Monday, May 18th, 2015

Zynq detects pedestrians; ARMv8-A explained; Product development demands test; Driving connectivity; Celebrating Constellations; Chip challenges

The helpful Michael Thomas, ARM, advises readers that there is The Cortex-A Series Programmer’s Guide for ARMv8-A available and introduces what is in the guide for a taster of the architecture’s features.

The Embedded Vision Summit gives many bloggers material for posts. The first is Steve Leibson, Xilinx, who includes a video Mathworks presented there, with a description if a real-time pedestrian detector running on a Zynq-based workflow, using MathWorks’ Sumulink and HDL Coder.
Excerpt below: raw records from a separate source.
/-- Induction over a run: what holds of no words and the first state, and is kept by each further word accepted, holds of the
words and the state they end in. -/
theorem runWords_induction {P : List Word → State → Prop} {s₀ : State} (nil : P [] s₀)
    (snoc : ∀ ws w u t, runWords ws s₀ = .next u → P ws u → acceptWord w u = .next t → P (ws ++ [w]) t)
    {ws : List Word} {s : State} (h : runWords ws s₀ = .next s) : P ws s := by
  induction ws using List.reverseRecOn generalizing s with
  | nil => cases h; exact nil
  | append_singleton ws w ih =>
    obtain ⟨u, hu, h⟩ := runWords_append_next h
    obtain ⟨t, ht, h⟩ := runWords_cons_next h
    cases h
    exact snoc ws w u _ hu (ih hu) ht

theorem runWords_cfg {ws : List Word} {s t : State} (h : runWords ws s = .next t) : t.cfg = s.cfg := by
  obtain ⟨rs, b, -, -, rfl⟩ := runWords_next h
  rfl

/-! ### CHAN and STATUS over a run -/

theorem exists_byteWord_of_isStatusWord {w : Word} (h : isStatusWord w = true) :
    ∃ x : Byte, 0x80 ≤ x.toNat ∧ x.toNat ≤ 0xEF ∧ w = byteWord x := by
  simp only [isStatusWord, decide_eq_true_eq] at h
  have hx := byteOf_toNat w
  refine ⟨byteOf w, by omega, by omega, BitVec.eq_of_toNat_eq ?_⟩
  rw [byteWord_toNat, hx]
  omega

theorem statusAndChan_of_isStatusWord {w : Word} {s t : State} (h : acceptWord w s = .next t) (hw : isStatusWord w = true) :
    t.block.chan ≠ 0#5 ∧ t.block.status ≠ 0x00#8 := by
  obtain ⟨x, hlo, hhi, rfl⟩ := exists_byteWord_of_isStatusWord hw
  rw [acceptWord_statusByte hlo hhi] at h
  cases h
  obtain ⟨-, -, hchan, hstatus⟩ := statusAndChan_legal hlo hhi
  exact ⟨hchan, hstatus⟩

/-- Settles O19, by induction over the run: a status byte leaves both registers non-zero, and every other word keeps both. -/
theorem channelIsZeroUntilTheFirstStatusByte : Obligations.ChannelIsZeroUntilTheFirstStatusByte := by
  intro cfg ws s hrun
  refine runWords_induction (P := fun ws s => (s.block.chan = 0#5 ↔ ∀ w ∈ ws, isStatusWord w = false) ∧
    (s.block.status = 0x00#8 ↔ ∀ w ∈ ws, isStatusWord w = false)) ⟨by simp [Block.reset], by simp [Block.reset]⟩ ?_ hrun
  rintro ws w u t - ⟨ihchan, ihstatus⟩ haccept
  simp only [List.forall_mem_append, List.forall_mem_singleton, ← ihchan]
  cases hw : isStatusWord w with
  | true =>
    obtain ⟨hchan, hstatus⟩ := statusAndChan_of_isStatusWord haccept hw
    simp [hchan, hstatus]
  | false =>
    obtain ⟨i, r, c, -, rfl, hblock, rfl⟩ := acceptWord_blockExec haccept
    obtain ⟨hstatus, hchan⟩ := statusAndChan_of_not_isStatusWord hblock hw
    simp [hstatus, hchan, ihchan, ihstatus]

/-! ### The period law -/

/-- What the two counters count together: clock bytes modulo 4·N (R182). -/
def ticks (b : Block) : Nat := b.c2.toNat * 4 + b.c1.toNat

theorem wrapsPerSync_bounds (d : Subdiv) : 1 ≤ wrapsPerSync d ∧ wrapsPerSync d ≤ 16 := by
  cases d <;> decide

/-- One clock byte advances the count by one, and the pulse is its return to 0: only the case of ClockStep in which C1 and C2
both are at their last values has a count of 4·N − 1. -/
theorem ticks_clockStep {d : Subdiv} {b : Block} (h : b.c2.toNat ≤ wrapsPerSync d - 1) :
    ticks (clockStep d b).2 = (ticks b + 1) % (4 * wrapsPerSync d) ∧
      ((clockStep d b).1 = true ↔ (ticks b + 1) % (4 * wrapsPerSync d) = 0) := by
  obtain ⟨hpos, hle⟩ := wrapsPerSync_bounds d
  have hthresh := thresh_toNat d
  have hc1lt := b.c1.isLt
  obtain ⟨hc1, hc2, hstep⟩ | ⟨hc1, hc2, hstep⟩ | ⟨hc1, hstep⟩ := clockStep_cases d b
  · have hlast : ticks b + 1 = 4 * wrapsPerSync d := by
      rw [ticks, hc1, hc2, hthresh, BitVec.toNat_ofNat]
      omega
    rw [hstep, hlast, Nat.mod_self]
    exact ⟨rfl, iff_of_true rfl rfl⟩
  · have hne : b.c2.toNat ≠ (thresh d).toNat := fun he => hc2 (BitVec.eq_of_toNat_eq he)
    have hnext : ticks { b with c1 := 0#2, c2 := b.c2 + 1#4 } = ticks b + 1 := by
      simp only [ticks, hc1, BitVec.toNat_add, BitVec.toNat_ofNat]
      omega
    have hlt : ticks b + 1 < 4 * wrapsPerSync d := by
      rw [ticks, hc1, BitVec.toNat_ofNat]
      omega
    rw [hstep, hnext, Nat.mod_eq_of_lt hlt]
    exact ⟨rfl, iff_of_false (by simp) (by simp)⟩
  · have hnext : ticks { b with c1 := b.c1 + 1#2 } = ticks b + 1 := by
      simp only [ticks, toNat_add_one_of_ne_three hc1]
      omega
    have hne : b.c1.toNat ≠ 3 := fun he => hc1 (BitVec.eq_of_toNat_eq he)
    have hlt : ticks b + 1 < 4 * wrapsPerSync d := by
      rw [ticks]
      omega
    rw [hstep, hnext, Nat.mod_eq_of_lt hlt]
    exact ⟨rfl, iff_of_false (by simp) (by simp)⟩

/-- Settles O28: the clock byte's counters and `sync` are those of ClockStep. -/
theorem clockByteCountsModuloThePeriod : Obligations.ClockByteCountsModuloThePeriod := by
  intro s hc2
  obtain ⟨hticks, hpulse⟩ := ticks_clockStep hc2
  exact ⟨_, _, exec_clock s, rfl, hticks, (syncResponse_sync_eq_one_iff _).trans hpulse⟩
Another attendee was Brian Fuller, Cadence, who took away the secrets to successful product development, which he sums up as: test, test, test. (He does elaborate beyond that in his detailed blog, reviewing Mike Alrdred of Dyson’s keynote.

Anticipating another event, DAC, Ravi Ravikumar, Ansys, looks at the connected car and the role of design in intelligent vehicles.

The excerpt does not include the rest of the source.